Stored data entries
********

-- ==== Sys2Proof/Certificates/Slice0/Obligations.lean ====
section
/-! DEFINITION. The statements for the provers. Each says in its docstring which rules of the spec it formalises; the
words they share (`Issuing`, `State.after`, …) stand in Safety.lean, and what an instruction's rule computes in the
definitions before each statement. -/

namespace Sys2Proof.Claims

open Sys2Proof Sys2Proof.Machine

/-! ### The step, the encodings and the machine as a whole -/

/-- Nothing is scheduled, the module has been brought up and has not tripped: the agent in focus moves. -/
structure Left (s : State) : Prop where
  none : s.schedule = []
  up : s.siltin ≠ .reset
  cool : s.tripped = false
  there : s.focus.ok = true

/-- R79, R81: a bundle whose header and slots are all zero but for one slot, whose word decodes to `i`; or a bundle that is
all zero, which stands for `nop`. -/
def OnlyInstr (w : BitVec 256) (x : Ctx) (i : Instr) : Prop :=
  bundleHead w = 0 ∧
    ((i = .nop ∧ ∀ n, slotWord w x n = none) ∨
      ∃ n, slotWord w x n = some (.ok i) ∧ ∀ m, m ≠ n → slotWord w x m = none)

/-- The bundle as the core issues it whole: it holds no single instruction. -/
def ManySlots (w : BitVec 256) (x : Ctx) : Prop := ∀ i, ¬ OnlyInstr w x i

/-- A micro-word's operation as a row of the opcode table. -/
def IsRow (op : RowOp) (i : Instr) : Prop := op.instr = i

/-- The rows of the opcode table that are no instruction but an event of the machine: they have no encoding. -/
def isEvent : Instr → Bool
  | .bundleIssue _ => true
  | .yield _ => true
  | .contextSelect _ => true
  | .waitSatisfied _ _ => true
  | .resultLands _ => true
  | .syncTimeout _ => true
  | .syncWaitComplete _ => true
  | .ringAccessResume _ => true
  | .globalAccessComplete _ => true
  | .globalStorePerform _ _ => true
  | .engineRecordDelivery _ => true
  | .contextHalt _ _ => true
  | .contextResume _ _ => true
  | .mintClaim _ => true
  | .eviction _ => true
  | .save _ _ => true
  | .restore _ _ => true
  | .teardown _ => true
  | .mintQueueEntryFree _ => true
  | .mintCommandStart _ _ => true
  | .mintCommandRetire _ _ => true
  | .transferPoolFree _ => true
  | .transferStart _ _ _ => true
  | .dtcopyTimeReached _ _ _ => true
  | .transferComplete _ _ _ => true
  | .transferFaultEnd _ _ _ _ _ => true
  | .remoteNotifyArrival _ => true
  | .tableCommandArrival _ _ _ => true
  | .tableCommandStart _ _ => true
  | .rowItemStart _ _ _ => true
  | .itemWordLimit _ => true
  | .rowSectorReadDone _ => true
  | .poolCombine _ _ _ => true
  | .bagSlotWrite _ _ => true
  | .tableCommandComplete _ _ => true
  | .ordinaryRequestArrival _ => true
  | .ordinaryTurnStart _ => true
  | .serviceSwitchDone _ => true
  | .ordinaryRequestDone _ => true
  | .rowServiceReturn _ => true
  | .tillPromotion _ _ => true
  | .tillMoveDone _ _ => true
  | .tillFlush _ => true
  | .scrubStep _ _ => true
  | .exchangeBucket _ _ => true
  | .exchangeGather _ _ => true
  | .exchangeUpdate _ _ => true
  | .cpostStage _ _ => true
  | .caddStage _ _ => true
  | .gatherPartArrival _ => true
  | .gatherPartialReturn _ => true
  | .updateCountArrival _ => true
  | .xtmoExpiry _ _ => true
  | .updateAck _ => true
  | .entryArm _ _ => true
  | .entryNop _ _ => true
  | .entryWriteCopy _ _ => true
  | .entryWriteNarrow _ _ => true
  | .entryReduceSum _ _ => true
  | .entryReduceMax _ _ => true
  | .entryReduceMin _ _ => true
  | .entryTripleMerge _ _ => true
  | .entryBxexp _ _ => true
  | .entryBxsum _ _ => true
  | .entryBxsumAcc _ _ => true
  | .entryBxfin _ _ => true
  | .entryCadd _ _ => true
  | .entryXstage _ _ => true
  | .chunkArrival _ => true
  | .parkedChunkApply _ => true
  | .chunkResend _ _ _ => true
  | .entryComplete _ _ => true
  | .cowService _ _ => true
  | .pageAbsentService _ _ => true
  | .pageQueuePost _ _ => true
  | .share _ => true
  | .unshare _ => true
  | .migrate _ _ => true
  | .inval _ => true
  | .shootdownPoint _ => true
  | .longMoveHostDone _ _ _ => true
  | .doorbellSpi _ _ _ => true
  | .doorbellCci _ _ _ => true
  | .cardAccept _ => true
  | .priorityAgeing _ => true
  | .cardLaunch _ _ => true
  | .urgentPreempt _ => true
  | .cardComplete _ => true
  | .wdrunExpiry _ => true
  | .flitReplay _ => true
  | .linkReplayFailure _ _ => true
  | .moduleReset => true
  | .moduleResetWrite _ => true
  | .featAccWrite _ => true
  | .powerActive _ => true
  | .powerGated _ => true
  | .powerRetention _ => true
  | .powerOff _ => true
  | .powerCommandDone => true
  | .thermalThreshold _ _ => true
  | .thermalTrip _ _ => true
  | .triplogRead => true
  | .wearUpdate _ _ => true
  | .wearSample => true
  | .registerWrite _ _ => true
  | .saveRetry _ _ _ => true
  | .bar2Write _ _ => true
  | _ => false
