-- ==== Sys2Proof/Laws/State.lean ====
section
/-! SUPPORT. What each named update of the state leaves unchanged, field by field, and what it writes. -/

namespace Sys2Proof.Machine

/-! ### Numbered files -/

theorem Tab.get_erase_self {α : Type} (d : α) (l : Tab α) (k : Nat) : Tab.get d (l.erase k) k = d := by
  induction l with
  | nil => rfl
  | cons h t ih =>
    obtain ⟨a, b⟩ := h
    by_cases e : a = k <;> simp [Tab.erase, Tab.get, e, ih]

theorem Tab.get_erase_other {α : Type} (d : α) (l : Tab α) {k j : Nat} (h : j ≠ k) :
    Tab.get d (l.erase k) j = Tab.get d l j := by
  induction l with
  | nil => rfl
  | cons x t ih =>
    obtain ⟨a, b⟩ := x
    by_cases e : a = k
    · subst e; simp [Tab.erase, Tab.get, ih, Ne.symm h]
    · by_cases f : a = j
      · subst f; simp [Tab.erase, Tab.get, e]
      · simp [Tab.erase, Tab.get, e, f, ih]

theorem Tab.get_insert_self {α : Type} (d : α) (l : Tab α) (k : Nat) (v : α) (h : ∀ x ∈ l, x.1 ≠ k) :
    Tab.get d (l.insert k v) k = v := by
  induction l with
  | nil => simp [Tab.insert, Tab.get]
  | cons x t ih =>
    obtain ⟨a, b⟩ := x
    have ha : a ≠ k := h (a, b) (by simp)
    by_cases e : k < a
    · simp [Tab.insert, Tab.get, e]
    · simp [Tab.insert, Tab.get, e, ha, ih fun y hy => h y (by simp [hy])]

theorem Tab.get_insert_other {α : Type} (d : α) (l : Tab α) {k j : Nat} (v : α) (h : j ≠ k) :
    Tab.get d (l.insert k v) j = Tab.get d l j := by
  induction l with
  | nil => simp [Tab.insert, Tab.get, Ne.symm h]
  | cons x t ih =>
    obtain ⟨a, b⟩ := x
    by_cases e : k < a
    · simp [Tab.insert, Tab.get, e, Ne.symm h]
    · by_cases f : a = j
      · subst f; simp [Tab.insert, Tab.get, e]
      · simp [Tab.insert, Tab.get, e, f, ih]

theorem Tab.mem_erase_ne {α : Type} (l : Tab α) (k : Nat) : ∀ x ∈ l.erase k, x.1 ≠ k := by
  induction l with
  | nil => simp [Tab.erase]
  | cons h t ih =>
    obtain ⟨a, b⟩ := h
    by_cases e : a = k
    · simpa [Tab.erase, e] using ih
    · intro x hx
      simp only [Tab.erase, e, if_false, List.mem_cons] at hx
      rcases hx with rfl | hx
      · exact e
      · exact ih x hx

/-- A written number reads as what was written. -/
@[simp] theorem Tab.get_put_self {α : Type} (d : α) (l : Tab α) (k : Nat) (v : α) : Tab.get d (l.put k v) k = v :=
  Tab.get_insert_self d _ k v (Tab.mem_erase_ne l k)

/-- A write leaves every other number alone. -/
theorem Tab.get_put_other {α : Type} (d : α) (l : Tab α) {k j : Nat} (v : α) (h : j ≠ k) :
    Tab.get d (l.put k v) j = Tab.get d l j := by
  rw [Tab.put, Tab.get_insert_other d _ v h, Tab.get_erase_other d l h]

theorem Tab.get_put {α : Type} (d : α) (l : Tab α) (k j : Nat) (v : α) :
    Tab.get d (l.put k v) j = if j = k then v else Tab.get d l j := by
  by_cases h : j = k
  · subst h; simp
  · simp [h, Tab.get_put_other]

theorem Tab.erase_of_ne {α : Type} (l : Tab α) (k : Nat) (h : ∀ x ∈ l, x.1 ≠ k) : l.erase k = l := by
  induction l with
  | nil => rfl
  | cons x t ih =>
    obtain ⟨a, b⟩ := x
    have ha : a ≠ k := h (a, b) (by simp)
    simp [Tab.erase, ha, ih fun y hy => h y (by simp [hy])]

theorem Tab.erase_insert {α : Type} (l : Tab α) (k : Nat) (v : α) (h : ∀ x ∈ l, x.1 ≠ k) : (l.insert k v).erase k = l := by
  induction l with
  | nil => simp [Tab.insert, Tab.erase]
  | cons x t ih =>
    obtain ⟨a, b⟩ := x
    have ha : a ≠ k := h (a, b) (by simp)
    have ht : ∀ y ∈ t, y.1 ≠ k := fun y hy => h y (by simp [hy])
    by_cases e : k < a
    · simp [Tab.insert, Tab.erase, e, ha, Tab.erase_of_ne t k ht]
    · simp [Tab.insert, Tab.erase, e, ha, ih ht]

/-- The second of two writes of one number stands. -/
@[simp] theorem Tab.put_put {α : Type} (l : Tab α) (k : Nat) (v w : α) : (l.put k v).put k w = l.put k w := by
  rw [Tab.put, Tab.put, Tab.put, Tab.erase_insert _ _ _ (Tab.mem_erase_ne l k)]
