theorem witness_gather : descBad ((staged []).shardDesc (stageOf 2)) = false ∧
    (staged []).stageShort (stageOf 2) ((staged []).shardDesc (stageOf 2)) = false ∧
    (staged []).readPlace (.die 0) 0 0 (wordPlace 0 (dw (stageOf 2).tcr 2)) (8 * tcNidx (stageOf 2).tcr) = .ok (List.replicate 16 0) ∧
    (staged []).readPlace (.die 0) 0 0 (wordPlace 0 (dw (stageOf 2).tcr 3)) (4 * (tcNbags (stageOf 2).tcr + 1)) =
      .ok (List.replicate 8 0) ∧ tcWen (stageOf 2).tcr = false := by decide +kernel
/-- R367: a message behind one of its route, and the first of it. -/
theorem witness_routes :
    let a : Msg := .ack { vault := 0, die := 0, stage := 9, owner := 1, ok := true, dropped := [] }
    ¬ FirstOfRoute { staged [] with inbox := [a, a] } 1 a ∧ ({ staged [] with inbox := [a, a] } : State).inbox[1]? = some a ∧
    ∀ m, FirstOfRoute { staged [] with inbox := [m] } 0 m := by
  refine ⟨?_, rfl, fun m => .inr fun y hy => by cases hy⟩
  rintro (h | h)
  · exact absurd h (by decide)
  · exact h _ (.head _) (by decide)
theorem witness_release : NothingToRelease (staged []) 0 subTransfer := .inl (by decide)
def part5 : PartReq :=
  { group := 5, srcRank := 1, dm1 := 1, b := 4, die := 0, stage := 9, table := 0, mode := .sum, fence := false
    parts := [⟨0, [⟨0, 3, 0x3F800000⟩]⟩] }
theorem witness_parts : ({ staged [] with inbox := [.bagPart part5] } : State).inbox[0]? = some (.bagPart part5) ∧
    ranksOf ((staged []).group part5.group) = part5.dm1 + 1 ∧
    ranksOf ((staged []).group part5.group) ≠ { part5 with dm1 := 2 }.dm1 + 1 := by decide
def waitingStage : Stage := { stageOf 2 with started := true, awaits := [0, 1], bags := [bag1], nbags := 1 }
def partial1 (rank : Nat) (ok : Bool) : PartialMsg := { vault := 0, die := 0, stage := 9, rank, ok, parts := [⟨0, none, false, [1, 2]⟩] }
theorem witness_returns : ({ staged [waitingStage] with inbox := [.bagDone (partial1 1 true)] } : State).inbox[0]? =
      some (.bagDone (partial1 1 true)) ∧ HeldStage (staged [waitingStage]) 0 [] waitingStage [] subTransfer ∧
    (partial1 1 true).die = 0 ∧ (partial1 1 true).stage = waitingStage.uid ∧ (partial1 1 true).rank ∈ waitingStage.awaits ∧
    waitingStage.awaits ≠ [(partial1 1 true).rank] ∧ waitingStage.awaits.Nodup ∧ (partial1 2 true).rank ∉ waitingStage.awaits ∧
    ({ waitingStage with awaits := [1] } : Stage).awaits = [(partial1 1 false).rank] :=
  ⟨rfl, ⟨rfl, by simp, ⟨0, 0, rfl, rfl⟩, by decide⟩, rfl, rfl, by decide, by decide, by decide, by decide, rfl⟩
def doneStage : Stage := { waitingStage with awaits := [], bags := [{ bag1 with out := some ([1, 2], false) }] }
theorem witness_stageSlots : HeldStage (staged [doneStage]) 0 [] doneStage [] subTransfer ∧ doneStage.started = true ∧
    doneStage.ring < 16 ∧ VaultMayFill (((staged []).core 0).ring (BitVec.ofNat 4 doneStage.ring)) ∧
    doneStage.bags[doneStage.written]? = some { bag1 with out := some ([1, 2], false) } ∧ bag1.poison = none ∧
    doneStage.written + 1 = (doneStage.nbags + if doneStage.eos then 1 else 0) ∧
    ({ doneStage with eos := true } : Stage).written + 1 ≠ 1 + (if ({ doneStage with eos := true } : Stage).eos then 1 else 0) ∧
    (staged [doneStage]).stageSpoilt doneStage (((staged []).core 0).ring (BitVec.ofNat 4 doneStage.ring)) = false :=
  ⟨⟨rfl, by simp, ⟨0, 0, rfl, rfl⟩, by decide⟩, rfl, by decide, ⟨by decide, by decide, by decide, by decide⟩, rfl, rfl, by decide,
    by decide, by decide⟩
theorem witness_updates : (staged []).gradsOut (stageOf 3) (4 * descD ((staged []).shardDesc (stageOf 3)) * tcNidx (stageOf 3).tcr) = false ∧
    (staged []).readPlace (.die 0) 0 0 (wordPlace 0 (dw (stageOf 3).tcr 3))
      (4 * descD ((staged []).shardDesc (stageOf 3)) * tcNidx (stageOf 3).tcr) = .ok (List.replicate 16 0) := by decide +kernel
def count5 (rank : Nat) : CountMsg :=
  { group := 5, rank, dm1 := 1, b := 4, tag := 7, table := 0, prog := 0, seq := false, fence := false, consts := [], die := 0, stage := 9
    pairs := [⟨0, 3, 3, [1, 2]⟩] }
def collect5 : Collect := { group := 5, tag := 7, first := 100, counts := [count5 0] }
theorem witness_counts : ({ staged [] with inbox := [.count (count5 1)], collects := [collect5] } : State).collects = [] ++ collect5 :: [] ∧
    ranksOf ((staged []).group 5) = (count5 1).dm1 + 1 ∧ 0 < (count5 1).dm1 ∧ collect5.counts.length = (count5 1).dm1 ∧
    [count5 0, count5 1].Perm (count5 1 :: collect5.counts) ∧ [count5 0, count5 1].Pairwise (fun a b => a.rank < b.rank) ∧
    (∀ a ∈ [count5 0, count5 1], SameUpdate a (count5 1)) ∧ (∀ x ∈ (staged []).collects, ¬ (x.group = 5 ∧ x.tag = 7)) ∧ collect5.running = false ∧ collect5.expired = false ∧
    ((count5 1).group, (count5 1).rank, (count5 1).die, (count5 1).stage) ∉ (staged []).countsSeen ∧
    ((count5 1).group, (count5 1).rank, (count5 1).die, (count5 1).stage) ∈
      ({ staged [] with countsSeen := [(5, 1, 0, 9)] } : State).countsSeen := by
  refine ⟨rfl, by decide, by decide, rfl, .swap _ _ _, by decide, ?_, by decide, rfl, rfl, by decide, by decide⟩
  intro a h
  rcases List.mem_cons.1 h with rfl | h
  · exact ⟨rfl, rfl, rfl, rfl, rfl⟩
  · rw [List.mem_singleton.1 h]
    exact ⟨rfl, rfl, rfl, rfl, rfl⟩
theorem witness_xtmo : (((grouped demo).group 5).extractLsb' 44 20).toNat = 3 ∧ (3171 : Nat) < 100 + 1024 * 3 ∧
    100 + 1024 * 3 ≤ (3172 : Dword).toNat ∧ (0x101 : Dword).extractLsb' 44 20 = 0 ∧ collect5.counts = count5 0 :: [] ∧
    (count5 0).table.toNat / 8192 / 4 = 0 ∧ collect5.running = false := by decide
def ack5 : AckMsg := { vault := 0, die := 0, stage := 9, owner := 1, ok := true, dropped := [] }
theorem witness_acks : HeldStage (staged [{ stageOf 3 with started := true, awaits := [0, 1] }]) 0 []
      { stageOf 3 with started := true, awaits := [0, 1] } [] subTransfer ∧ ack5.owner ∈ [0, 1] ∧ [0, 1].erase ack5.owner ≠ [] ∧
    [1] = [ack5.owner] ∧ ack5.owner ∉ [0] :=
  ⟨⟨rfl, by simp, ⟨0, 0, rfl, rfl⟩, by decide⟩, by decide, by decide, by decide, by decide⟩
theorem witness_posts : ({ valid := true, pi := 7, ci := 0, qlog := 3 } : Qp).valid = true ∧
    ((7 : Dword) - 0).toNat + (((0 : Dword).extractLsb' 16 12).toNat + 1) ≤ 2 ^ (3 : BitVec 4).toNat ∧
    2 ^ (3 : BitVec 4).toNat < ((7 : Dword) - 0).toNat + (((0x10000 : Dword).extractLsb' 16 12).toNat + 1) := by decide
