-- ==== Sys2Proof/Machine/System.lean ====
section
/-! DEFINITION. `ecall` and the halt word (`48_system.md`). -/

namespace Sys2Proof.Machine

open Sys2Proof

/-- R291: the synchronous call of the external handler. -/
def execEcall (s : State) : StepResult := .next (s.countTrap.takeTrap s.handlerReply)

/-- R292, R143: the halt word; nothing but the status changes. -/
def execInvalid (s : State) : StepResult := .next (s.setStatus .halted)


end Sys2Proof.Machine
end

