/-- R110, R311, R312: a symbolic operand records its relocation at the cursor, then emits the
instruction with that field zero, the cursor 4 further; nothing else changes, the symbol table in
particular (R307). Where the four bytes are not in one region it is refused (D9, log entry 12), and so is
a label on a mnemonic that is no branch (log entry 20). That `emit_addr` is what records
`AbsoluteWord32` is the spec's decision D28; that all of it holds after `Relocate()` too is the model's
choice, log entry 22. -/
def Obligations.SymbolicOperandsRecord : Prop :=
  ∀ (s : State) (name : SymName) (r a b : Word) (m : Mnemonic), s.MemWf →
    (s.Admits s.cursor 4 modeLoader →
      (∃ t, emitJalTo r name s = .next t ∧
        EmitStep s t (encJ 0b1101111#32 r 0#32) (s.relocs ++ [⟨s.cursor, .jumpPcRel, name⟩])) ∧
      ((row m).format = .B → ∃ t, emitBranchTo m a b name s = .next t ∧
        EmitStep s t (encB 0b1100011#32 (row m).funct3 a b 0#32)
          (s.relocs ++ [⟨s.cursor, .branchPcRel, name⟩])) ∧
      (∃ t, emitAuipcHi r name s = .next t ∧
        EmitStep s t (encU 0b0010111#32 r 0#32) (s.relocs ++ [⟨s.cursor, .hiPcRel20, name⟩])) ∧
      (∃ t, emitAddr name s = .next t ∧
        EmitStep s t 0#32 (s.relocs ++ [⟨s.cursor, .absoluteWord32, name⟩]))) ∧
    (¬ s.Admits s.cursor 4 modeLoader → ∃ why, RefusalReason s s.cursor modeLoader why ∧
      emitJalTo r name s = .refused (.loaderAccess ⟨why, s.cursor, modeLoader⟩) ∧
      ((row m).format = .B →
        emitBranchTo m a b name s = .refused (.loaderAccess ⟨why, s.cursor, modeLoader⟩)) ∧
      emitAuipcHi r name s = .refused (.loaderAccess ⟨why, s.cursor, modeLoader⟩) ∧
      emitAddr name s = .refused (.loaderAccess ⟨why, s.cursor, modeLoader⟩)) ∧
    ((row m).format ≠ .B → emitBranchTo m a b name s = .refused .operandRefused)

/-- R326 (the spec's inference): the biased high part and the sign-extended low part give the
displacement back. -/
def Obligations.HiLoRoundTrip : Prop :=
  ∀ d : Word, (hi20 d <<< 12) + ((lo12 d).setWidth 12).signExtend 32 = d

/-- R277, R326 (the spec's inference): `auipc` then `addi` with the two parts of a displacement leaves
the `auipc`'s address plus that displacement, whatever it is. -/
def Obligations.AuipcAddiReachesSymbol : Prop :=
  ∀ (s : State) (rd : RegIdx) (target : Word), s.status = .running → rd ≠ 0#5 →
    ∃ t u, exec (.auipc rd ((hi20 (target - s.pc)).setWidth 20)) s = .next t ∧
      exec (.addi rd rd ((lo12 (target - s.pc)).setWidth 12)) t = .next u ∧
      u.x rd = target ∧ u.pc = s.pc + 8#32 ∧ ∀ j, j ≠ rd → u.x j = s.x j

/-- R328: a jump or branch to a label, linked at any later time at which its word is still the one
emitted and the label is bound, holds the word the literal displacement from its site gives. -/
def Obligations.RelocationEquivalence : Prop :=
  ∀ (s t t' u : State) (name : SymName) (rd a b addr : Word) (m : Mnemonic), s.MemWf → t'.MemWf →
    t'.wordAt s.cursor.toNat = t.wordAt s.cursor.toNat →
    lookupSymbol t'.symbols name = some addr →
    (emitJalTo rd name s = .next t → patch ⟨s.cursor, .jumpPcRel, name⟩ t' = .next u →
      ∃ v, emit .jal rd 0#32 0#32 (addr - s.cursor) s = .next v ∧
        u.wordAt s.cursor.toNat = v.wordAt s.cursor.toNat) ∧
    (emitBranchTo m a b name s = .next t → patch ⟨s.cursor, .branchPcRel, name⟩ t' = .next u →
      ∃ v, emit m 0#32 a b (addr - s.cursor) s = .next v ∧
        u.wordAt s.cursor.toNat = v.wordAt s.cursor.toNat)

/-- R321, R323, R324: what each patch leaves at its site when the symbol is known and the site can be
reached; nothing else changes. -/
def Obligations.PatchWritesTheWord : Prop :=
  ∀ (s : State) (r : Reloc) (a : Word), s.MemWf → s.Admits r.siteOffset 4 modeLoader →
    lookupSymbol s.symbols r.targetSymbolName = some a → r.kind ≠ .loPcRel12 →
    ∃ t, patch r s = .next t ∧ t = { s with mem := t.mem } ∧ t.mem.regions = s.mem.regions ∧
      (∀ b req, Outside r.siteOffset 4 b → t.readByte b req = s.readByte b req) ∧
      (r.kind = .jumpPcRel → t.wordAt r.siteOffset.toNat =
        s.wordAt r.siteOffset.toNat ||| encJ 0#32 0#32 (a - r.siteOffset)) ∧
      (r.kind = .branchPcRel → t.wordAt r.siteOffset.toNat =
        s.wordAt r.siteOffset.toNat ||| encB 0#32 0#32 0#32 0#32 (a - r.siteOffset)) ∧
      (r.kind = .absoluteWord32 → t.wordAt r.siteOffset.toNat = a) ∧
      (r.kind = .hiPcRel20 → t.wordAt r.siteOffset.toNat =
        s.wordAt r.siteOffset.toNat |||
          ((a - r.siteOffset + 0x800#32).extractLsb' 12 20 ++ 0#12))

/-- R325: the low part is taken of the displacement of the Hi-relocation recorded at the auto symbol's
address; with none there the missing pair is reported, with its real target unknown that target, and the
word is left alone (the spec's decision D29). -/
def Obligations.LoPatchFollowsItsHi : Prop :=
  ∀ (s : State) (site hiAddr : Word) (name : SymName), s.MemWf → s.Admits site 4 modeLoader →
    lookupSymbol s.symbols name = some hiAddr →
    (∀ h : Reloc, h ∈ s.relocs → h.kind = .hiPcRel20 → h.siteOffset = hiAddr →
      (∀ q ∈ s.relocs, q.kind = .hiPcRel20 → q.siteOffset = hiAddr → q = h) →
      (∀ a, lookupSymbol s.symbols h.targetSymbolName = some a →
        ∃ t, patch ⟨site, .loPcRel12, name⟩ s = .next t ∧ t = { s with mem := t.mem } ∧
          t.wordAt site.toNat =
            s.wordAt site.toNat ||| ((a - hiAddr).extractLsb' 0 12 ++ 0#20) ∧
          ∀ b req, Outside site 4 b → t.readByte b req = s.readByte b req) ∧
      (lookupSymbol s.symbols h.targetSymbolName = none →
        patch ⟨site, .loPcRel12, name⟩ s = .next { s with
          diagnostics := s.diagnostics ++ [.unknownSymbol h.targetSymbolName site] })) ∧
    ((∀ q ∈ s.relocs, ¬ (q.kind = .hiPcRel20 ∧ q.siteOffset = hiAddr)) →
      patch ⟨site, .loPcRel12, name⟩ s =
        .next { s with diagnostics := s.diagnostics ++ [.missingHiPair site hiAddr] })

/-- R322: an unknown target is reported, its word left alone, and the remaining relocations are still
patched. -/
def Obligations.UnknownTargetIsReported : Prop :=
  ∀ (s : State) (r : Reloc) (rest : List Reloc),
    lookupSymbol s.symbols r.targetSymbolName = none →
    patch r s = .next { s with
      diagnostics := s.diagnostics ++ [.unknownSymbol r.targetSymbolName r.siteOffset] } ∧
    patchAll (r :: rest) s = patchAll rest { s with
      diagnostics := s.diagnostics ++ [.unknownSymbol r.targetSymbolName r.siteOffset] }

/-- R320: `Relocate()` is the patches in recorded order. It changes no byte but the four at each recorded
site, adds diagnostics, and leaves everything else: the tables, the cursor and the engine. A patch that
cannot reach its site refuses the whole (log entry 12), and a second `Relocate()` is refused (D29, U7, log
entry 6). -/
def Obligations.RelocateFrame : Prop :=
  ∀ s : State,
    (s.linked = false →
      (∀ t, patchAll s.relocs s = .next t → relocate s = .next { t with linked := true }) ∧
      (∀ e, patchAll s.relocs s = .refused e → relocate s = .refused e)) ∧
    patchAll [] s = .next s ∧
    (∀ (r : Reloc) (rest : List Reloc),
      (∀ t, patch r s = .next t → patchAll (r :: rest) s = patchAll rest t) ∧
      (∀ e, patch r s = .refused e → patchAll (r :: rest) s = .refused e)) ∧
    (∀ t, relocate s = .next t →
      t = { s with mem := t.mem, diagnostics := t.diagnostics, linked := true } ∧
      t.mem.regions = s.mem.regions ∧ (∃ more, t.diagnostics = s.diagnostics ++ more) ∧
      (∀ b req, (∀ r ∈ s.relocs, Outside r.siteOffset 4 b) →
        t.readByte b req = s.readByte b req) ∧
      relocate t = .refused .alreadyLinked)

/-! ## What the host does before a run -/

/-- R382, R156, R69: a new session is an empty one at its cursor; a register preset writes that register
through the helper; a loader write stores the low bytes whatever the region's mode, and is refused where
they are not in one region. The operations and the session's initial values are the spec's decisions D25,
D12 and D9; that a register can be preset in every state is the model's choice, log entry 21. -/
def Obligations.HostPreparesTheMachine : Prop :=
  ∀ s : State,
    (∀ c : Word, newSession c s = { s with
      cursor := c, symbols := [], relocs := [], autoCount := 0, diagnostics := [], linked := false }) ∧
    (∀ (i : RegIdx) (v : Word), RegWritten s (hostWriteReg i v s) i v) ∧
    (s.MemWf → ∀ (a v : Word) (n : AccessSize),
      (s.Admits a n.bytes modeLoader →
        ∃ t, hostLoaderWrite a n v s = .next t ∧ BytesWritten s t a n.bytes v) ∧
      (¬ s.Admits a n.bytes modeLoader → ∃ why, RefusalReason s a modeLoader why ∧
        hostLoaderWrite a n v s = .refused (.loaderAccess ⟨why, a, modeLoader⟩)))
end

********

WORK TO COMPLETE: Scan the records above for the string "tripped", then select every line that holds it.

WORKED SOLUTION:
/-- Nothing is scheduled, the module has been brought up and has not tripped: the agent in focus moves. -/
  cool : s.tripped = false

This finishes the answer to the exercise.